Imagine yourself, far out in the middle of the sea. Out there, there is a deafening calm. Add age to that. And, you have for yourself a perfect recipe that nourishes you with wisdom. The Old Man and The Sea, is one such story. If you have been through any form of struggle there is, you realize that what you thought as a child, is not be what you are today.

“Perhaps I should not have been a fisherman, he thought. But that was the thing that I was born for.”

Far out in the sea, the old man introspects. He has been through a lot in his life. He has seen many things. Why must it matter to the old man to fight nature with fierce nerve? Here is a man’s challenge to himself, his will to win. Yes, he is old. Nothing much matters to him. Yet, there is always the lingering feeling of what was, that keeps the old man going.

“He no longer dreamed of storms, nor of women, nor of great occurrences, nor of great fish, nor fights, nor contests of strength, nor of his wife. He only dreamed of places now and of the lions on the beach. They played like young cats in the dusk and he loved them as he loved the boy. He never dreamed about the boy”

At the end of it all, the old man does not succeed. Yet, he is victorious in reclaiming his honour. For him, it was always about fishing. And, having caught a mighty eighteen feet long marlin was victorious for him. There is immense pride one takes in doing what they love the most. Accomplishing that thing is what counts.

'You did not kill the fish only to keep alive and to sell for food,' he thought. 'You killed him for pride and because you are a fisherman. You loved him when he was alive and you loved him after. If you love him, it is not a sin to kill him.

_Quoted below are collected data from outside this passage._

/-- A user thread with a launch, and a Spring slot without one; a target that is a multiple of 4. -/
theorem witness_IdentityAndBranchResults :
    base.Ready false [] ∧ base.Ready false [4, 5] ∧ base.thr.launch = some 0 ∧ (base.launches.get? 0).isSome = true ∧
    ({ base with cur := 32768 } : State).thr.launch = none ∧ (base.thr.getG 4).toNat % 4 = 0 := by
  simp only [ready_iff]; decide +kernel

/-- g4 holds an aligned address and g5 a value. -/
def mem8 : State := regs 4 0x20000 5 0x1122334455667788

/-- Relaxed and acquiring loads at the two ends of a line. -/
theorem witness_LoadResults : mem8.Ready false [4] ∧ mem8.Admits .load (lsOrder 0) 0x2003F 1 [⟨0x2003F, 0, 1⟩] ∧
    mem8.Admits .load (lsOrder 1) 0x20000 8 [⟨0x20000, 0, 8⟩] ∧ mem8.Admits .load (os5Order 3) 0x20000 8 [⟨0x20000, 0, 8⟩] := by
  refine ⟨by simp only [ready_iff]; decide +kernel, ⟨of_val (by decide +kernel), fun h => absurd h (by decide +kernel)⟩,
    ⟨of_val (by decide +kernel), fun _ h => absurd h (by decide +kernel)⟩, of_val (by decide +kernel),
    fun _ h => absurd h (by decide +kernel)⟩

/-- A relaxed store, a releasing and a sequentially consistent one. -/
theorem witness_StoreResults : mem8.Ready false [4] ∧ mem8.unpending 5 ∧ mem8.Admits .store (lsOrder 0) 0x20001 2 [⟨0x20001, 0, 1⟩, ⟨0x20002, 0, 1⟩] ∧
    mem8.Admits .store (lsOrder 2) 0x20000 8 [⟨0x20000, 0, 8⟩] ∧ mem8.Admits .store (lsOrder 3) 0x20000 4 [⟨0x20000, 0, 4⟩] := by
  refine ⟨by simp only [ready_iff]; decide +kernel, .inr (by decide +kernel), ⟨of_val (by decide +kernel), fun h => absurd h (by decide +kernel)⟩,
    ⟨of_val (by decide +kernel), fun _ h => absurd h (by decide +kernel)⟩, of_val (by decide +kernel),
    fun _ h => absurd h (by decide +kernel)⟩

/-- An open lease region over line 0x800 (0x20000), granted at clk 1. -/
def lease0 : Lease :=
  { pc := 0x10000, dest := 3, addr := 0x20000, lines := [0x800], todo := [], granted := some 1, budget := 4, expired := false, buf := [], bad := [], ending := none }

/-- The thread inside the lease region, which holds, and at its end. -/
def leased (clk : Nat) : State := { user (fun t => { t with lease := some lease0 }) with clk := clk, homes := [(0x800, [0])] }

/-- Plain storage, a STRM page, and a leased line that holds and that does not; an empty list of bytes in canonical form. -/
theorem witness_StorageEffects :
    (base.isReg 0x20000 0 = false ∧ base.ownLease 0 0x20000 = none ∧ (0 : Nat) ≠ 1) ∧
    (base.isReg 0x20000 1 = false ∧ base.ownLease 0 0x20000 = none) ∧
    ((leased 4).isReg 0x2003F 0 = false ∧ (leased 4).thr.region = some lease0 ∧ lease0.lines.contains (lineOf 0x2003F) = true ∧
      lease0.holds 4 = true ∧ lease0.holds 5 = false) ∧ Memory.wf base.mem = true := by decide +kernel
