-- ==== Sys2Proof/Syntax.lean ====
section
/-! DEFINITION. The instructions: one constructor per row of spec/opcode_table.json. The first 81 are the part's
own steps (spec/95_what_each_step_holds.md), which no word encodes; what such a constructor carries names the step:
the core (its physical router number, R13), the slot, the request, or what the
outside world delivers. The other 301 are instruction words (R52, R97 to R116), whose fields stand in the order of
their bits from the high end. -/

namespace Sys2Proof
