-- ==== Sys2Proof/Decode.lean ====
section
/-! DEFINITION. The decoder of instruction words, total on any word and on any bytes, and the encoder written from the
same tables (R52, R97 to R116). A word is exactly one instruction or it is rejected (R97); the rejections are named. -/

namespace Sys2Proof

/-- The rows of the opcode table that have a word, one name each. -/
inductive Row where
  | extWide | extHint | extModifier | read | port | write | wport | null | mov | bro | call | brc | ret | callc 
  | exit | yield | handoff | sleep | add | sub | and | or | xor | andn | shl | shr | sra | rol | min | max | minn 
  | maxn | sel | mul | mulh | mulhn | div | divn | rem | remn | clz | ctz | pop | sext8 | sext16 | sext32 | zext8 
  | zext16 | zext32 | brev | bswap | teq | tne | tlt | tle | tltn | tlen | tbit | pand | por | pxor | pnot | pany 
  | pall | pcnt | pfirst | addi | addiw | andi | ori | xori | shli | shri | srai | muli | teqi | tnei | tlti | tlei 
  | tltni | movi | movif | cadd | cseta | csetb | csetbx | cperm | cseal | cunseal | cgeta | cgetb | cgetl | cgetp 
  | cgetk | ctagt | csub | ceq | cclr | caddi | ldI8 | ldN8 | ldI16 | ldN16 | ldI32 | ldN32 | ld64 | ldv | ldc 
  | vgather | st8 | st16 | st32 | st64 | stv | stc | vscatter | qld | qst | aad | aswp | acas | amin | amax | aminn 
  | amaxn | aand | aor | axor | fenceAcq | fenceRel | fenceFull | vadd | vsub | vmul | vdiv | vmin | vmax | vabs 
  | vneg | vsqrt | vrcp | vrsq | vexp2 | vlog2 | vtanh | vsin | vcos | vfloor | vceil | vrint | vclass | vaddF16 
  | vsubF16 | vmulF16 | vdivF16 | vminF16 | vmaxF16 | vabsF16 | vnegF16 | vsqrtF16 | vrcpF16 | vrsqF16 | vexp2F16 
  | vlog2F16 | vtanhF16 | vsinF16 | vcosF16 | vaddI32 | vsubI32 | vmulI32 | vmulhI32 | vminI32 | vmaxI32 | vabsI32 
  | vnegI32 | vandI32 | vorI32 | vxorI32 | vshlI32 | vshrI32 | vsraI32 | vaddI16 | vsubI16 | vmulI16 | vmulhI16 
  | vminI16 | vmaxI16 | vabsI16 | vnegI16 | vandI16 | vorI16 | vxorI16 | vshlI16 | vshrI16 | vsraI16 | vfma | vfms 
  | vnfma | vnfms | vcmpEq | vcmpNe | vcmpLt | vcmpLe | vcvtF32F64 | vcvtF64F32 | vcvtF16F32 | vcvtF32F16 
  | vcvtBf16F32 | vcvtF32Bf16 | vcvtE4m3F32 | vcvtE5m2F32 | vcvtE4m3F32Nosat | vcvtE5m2F32Nosat | vcvtF32E4m3 
  | vcvtF32E5m2 | vcvtI32F32 | vcvtN32F32 | vcvtF32I32 | vcvtF32N32 | vcvtI64F64 | vcvtN64F64 | vcvtF64I64 
  | vcvtF64N64 | vcvtI16I32 | vcvtI8I32 | vcvtI32I16 | vcvtI32I8 | vshuf | vbcast | vrot | viota | vcomp | vexpand 
  | vzip | vunzip | vnz | vnzi | vins | vext | vredAdd | vredMax | vredMin | vredMaxn | vredMinn | vredAnd | vredOr 
  | vredXor | vsel | vqhdr | vqpk | vdq | vbaq | vbmax | vbfmt | osmStep | osmNorm | ctrNew | ctrDec | ctrBind 
  | ctrSplit | ctrStat | rarm | invoke | invokec | fulfil | brk | wait | waitSt | send | sendw | qnew | qbind 
  | qunbind | spawn | launch | cpy | tile | feedA | feedB | mma | mzero | mstat | trap | isync | sysRd | sysWr 
  | cusTake | cusResume | cusGive | cusBreak | stnMap | stnInv | stnReplay | lodgeNew | lodgeEnd | migrate 
  | shadowSave | shadowLoad | testRun | statSum | engineCancel 
deriving DecidableEq, Repr, Inhabited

Or is it more?'


Incidentally, I happen to be writing this review after watching The Hobbit: An Unexpected JourneyI am reminded of Gandalf’s words, ‘Saruman believes it is only great power than can hold evil in check, but that is not what I have found. I found, it is the small everyday deeds of ordinary folk that keep the darkness at bay… Small acts of kindness and love.’ While the essence of those words, deeply has a lot to do with Hemingway’s The Old Man and the Sea, it is the point about ‘small everyday deeds of ordinary folks’ that drew my attention. The style of writing (as everyone knows) is stripped down. Brutally simple. And, it is that simplicity, the everyday language, the normal, that deepens my love for the book. It draws the reader without a moment of boredom.

I don’t usually care what other people think of a book that I like or dislike. However, I wish to put it out into the universe that if you are looking for multisyllabic words and complex sentences, and literary references that give you an orgasmic high, it is a humble reader’s request to kindly stay away from this book.

Celebrate the spirit of endurance. Go read, The Old Man and The Sea.